### EXERCISE INSTRUCTIONS
Filter the records, keeping every line that has the string "openIdle".

(Collected data)
+ + + +

/-- The executing mask of R78: a gang counts as its leader. -/
def State.execMask (s : State) : Nat :=
  maskOf ((allChans.filter (fun c => s.executing c && !s.follower c)).map Fin.val)

/-- A channel's program is paused (R101). -/
def State.isPaused (s : State) (c : ChanNo) : Bool :=
  let l := (s.chan c).loop
  decide (l.st = .paused) || (decide (l.st = .released) && decide (l.before = .paused))

/-- Some channel of a Gather executes. -/
def State.gatExec (s : State) (g : GatherNo) : Bool := (chansOf g).any s.executing

/-- Every channel of a Gather is STOPPED, PAUSED, FAULTED or RELEASED (R115). -/
def State.gatQuiet (s : State) (g : GatherNo) : Bool :=
  (chansOf g).all (fun c => !stExec (s.chan c).loop.st)

/-! ### Fences (R673) -/

/-- A unit is fenced. -/
def State.fenced (s : State) (u : Nat) : Bool := s.col.fences.any (fun f => f.unit == u)

def State.anyFence (s : State) : Bool := !s.col.fences.isEmpty

/-- Fence unit numbers: Gather, channel, and the impedance engine of a Gather (EIS engines are fenced one by one, R324). -/
def uGat (g : GatherNo) : Nat := 0x10 + g.val
def uChan (c : ChanNo) : Nat := 0x40 + c.val
def uEis (g : GatherNo) : Nat := 0x100 + g.val

/-- A command sees a channel's Gather, or the channel itself, as fenced (R91, R172, R678). -/
def State.chanFenced (s : State) (c : ChanNo) : Bool := s.fenced (uGat (gOf c)) || s.fenced (uChan c)

/-- A unit is on probation (R678). -/
def State.onProbation (s : State) (u : Nat) : Bool := s.col.fences.any (fun f => f.unit == u && f.probation)

/-! ### Islands (R38 to R41) -/

/-- Modes from BOOT to LOCKOUT, in which the islands above KEEP run (Table 03-3). -/
def modeUp : Mode → Bool
  | .off | .ship | .keep | .wake => false
  | _ => true

/-- The PLL islands run: from BOOT to LOCKOUT, with REFCLK, and no warm reset holds them (R41, R640). -/
def State.pllOn (s : State) : Bool := modeUp s.mode.mode && !s.rst.noClk && !s.rst.warm

/-- The elapsed counter of KEEP (R575): 48 bits of raw crystal pulses, at their nominal rate against REFCLK (DESIGN CHOICE, log entry 54). -/
def State.elapsed (s : State) : Nat := s.now * 32768 / 1000000000 % 2 ^ 48

/-- The Steward's work goes on (R39, R41): its island runs, and not all of its four cores stall (DESIGN CHOICE, log entry 63). -/
def State.stewardOn (s : State) : Bool := s.pllOn && s.rst.stalled % 16 != 15

/-- A Gather stands still: held in reset, or without REFCLK (R41). -/
def State.gatOff (s : State) (g : GatherNo) : Bool := (s.gat g).inReset || s.rst.noClk

/-! ### Drive (R66) -/

/-- The modes in which a part may drive its channel balls (R66). -/
def modeDrives : Mode → Bool
  | .ready | .run | .degraded | .service | .lehr => true
  | _ => false

/-- R66: a part drives the balls of a channel only while all of these hold; in LEHR until all channels rest (R67). -/
def State.mayDrive (s : State) (c : ChanNo) : Bool :=
  let g := s.gat (gOf c)
  (s.board.owner || !s.optT) && !s.board.pipeIn && !s.board.fenceIn && !s.board.barred && !g.inReset && g.calibrated
    && (!s.fenced (uGat (gOf c)) || s.onProbation (uGat (gOf c))) && modeDrives s.mode.mode
    && !(s.mode.mode == .lehr && s.board.pwr.lehrRest)
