/-- Demand current of a channel's step (Table 09-3); `fresh` is a step as it begins, or a deferred one as if it had just begun. -/
def State.demandI (s : State) (c : ChanNo) (fresh : Bool) : Int :=
  let x := s.chan c
  let w := x.cur
  let v := x.vMean
  let big (a b : Int) : Int := if a.natAbs ≥ b.natAbs then a else b
  s.capped c (match stepKind w with
    | 2 => x.prog.seta
    | 3 =>
      let (lo, hi) := s.cvClamp c
      if fresh then (if v ≤ x.prog.seta then hi else lo)
      else if x.baltrim then (if 0 ≤ x.loop.total then hi else lo)
      else x.loop.total
    | 4 => if fresh || !x.loop.cvph || x.baltrim then x.prog.seta else x.loop.total
    | 5 => cpRef x.prog.seta { vhist := [v] }
    | 6 => crRef x.prog.seta { vhist := [v] }
    | 7 => big x.prog.seta (sx 32 (slotVal w 3))
    | 8 => big x.prog.seta (sx 32 (slotVal w 3))
    | 9 => if 0 ≤ x.prog.seta then x.prog.seta + slotVal w 3 else x.prog.seta - slotVal w 3
    | _ => 0)

/-- The range that RNGMODE selects for a channel (R199): IRNGFIX, or the range of the step in execution; none in auto mode, and where no step
that switches is in execution. -/
def State.rangeSel (s : State) (m : ChanNo) : Option Nat :=
  let p := (s.chan (s.leaderOf m)).prog
  match s.fld (chA m 0xC0) 4 2 with
  | 0 => none
  | 1 => some (s.fld (chA m 0xC0) 6 2)
  | _ => if p.inStep && !p.newStep && !isRestKind (stepKind (s.chan (s.leaderOf m)).cur) then some (stepIrng (s.chan (s.leaderOf m)).cur) else none

/-- The current range at a step transition (R199, R201): fixed and by-step modes apply their range again; a REST step of by-step mode keeps
the range in force (DEDUCED, log entry 18). -/
def State.stepRange (s : State) (c : ChanNo) : State :=
  s.forChans (s.membersOf c) (fun m s =>
    let was := s.winNow m
    (s.onMeas m (fun x => (match s.rangeSel m with | some r => x.setRange r | none => x).release)).rangeMoved m was)

/-- CON as a work step wants it (R263, R712). -/
def wantCon (w : StepWord) : Bool := !((stepKind w == 1 || stepKind w == 11) && stepConb w)

/-- Both switches of every member stay low: REST, OCVWATCH, SYNC or a deferral (R126, R356). -/
def State.toRest (s : State) (c : ChanNo) : State :=
  s.forChans (s.membersOf c) (fun m s => (s.onLoop m (fun l => { l.rest with kind := .rest })).setSt m .resting .none 0)

/-- A step that opens CON opens it once the last switching period is over (R126, R146). -/
def State.openIdle (s : State) (c : ChanNo) : State :=
  s.forChans (s.membersOf c) (fun m s => s.onLoop m (fun l => { l with con := l.con && decide (0 < l.mid.ton) }))

/-- The step of pc begins: its setpoint applies from here (R130, R138, R264, R712). `defer` allows the deferral of R356. The first step
after a start, a resume or a retry runs its soft-start. -/
def State.stepOn (s : State) (c : ChanNo) (defer : Bool) : State :=
  let s := if (s.chan c).prog.newStep then s.onProg c ProgSt.sampled else s
  let x := s.chan c
  let w := x.cur
  let k := stepKind w
  let g := s.gat (gOf c)
  let dir := s.stepDir c
  let first := x.prog.first
  if k = 9 ∧ s.fenced (uEis (gOf c)) then s.faultStop c [0x14]
  else if (k = 3 ∨ k = 4) ∧ (x.vset < s.hlVmin c ∨ s.hlVmax c < x.vset) then s.faultStop c [0x10]
  else if !isRestKind k ∧ 0 < dir ∧ g.uvs then s.faultStop c [0x15]
  else if !isRestKind k ∧ dir < 0 ∧ g.ovs then s.faultStop c [0x16]
  else if defer ∧ stepFlex w ∧ s.bit 0x200000 0 ∧ !isRestKind k
      ∧ (if dir < 0 then s.bal.holdDis else (dir ≠ 0 ∨ k = 9) ∧ s.bal.holdChg) then
    (s.onProg c (fun p => { p with deferT := some s.now, newStep := true })).toRest c
  else
    let s := s.onProg c (fun p => { p with newStep := false, deferT := none, first := false })
    let kind := loopOf k
    let dem := s.demandI c true
    let f := if 0 < dem then s.bal.mchg else if dem < 0 then s.bal.mdis else 65536
    let s := s.onChan c (fun x => { x with
      cap := if s.bit 0x200000 0 && f < 65536 && !isRestKind k then some (dem.natAbs * f / 65536) else none
      flextrim := false
      proptrim := decide (f < 65536) && !isRestKind k })
    if isRestKind k then
      let s := (s.toRest c).stepRange c
      let s := if wantCon w then s else s.openIdle c
      if k = 11 then s.arrive c else s
    else
      let (lo, hi) := s.cvClamp c
      let s := s.forChans (s.membersOf c) (fun m s => s.onLoop m (fun l =>
        let idle := l.kind == .rest
        let l := if first then { l.quiet with sv := if kind = .cccv then x.prog.seta * 8000000000 else 0 }
                 else l.carry kind x.prog.seta lo hi
        { l with kind, prof := stepProf w, cvph := false, ff := idle }))
      let s := (s.deBegin c first).stepRange c
      let s := if k = 9 then s.onEis c (fun _ => { phase := 1, code := (eisCode w 0).getD 0 }) else s
      s.forChans (s.membersOf c) (fun m s => s.setSt m (if first then .softstart else .active) .none 0)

+ + + +

### EXERCISE RESPONSE
def State.openIdle (s : State) (c : ChanNo) : State :=
      let s := if wantCon w then s else s.openIdle c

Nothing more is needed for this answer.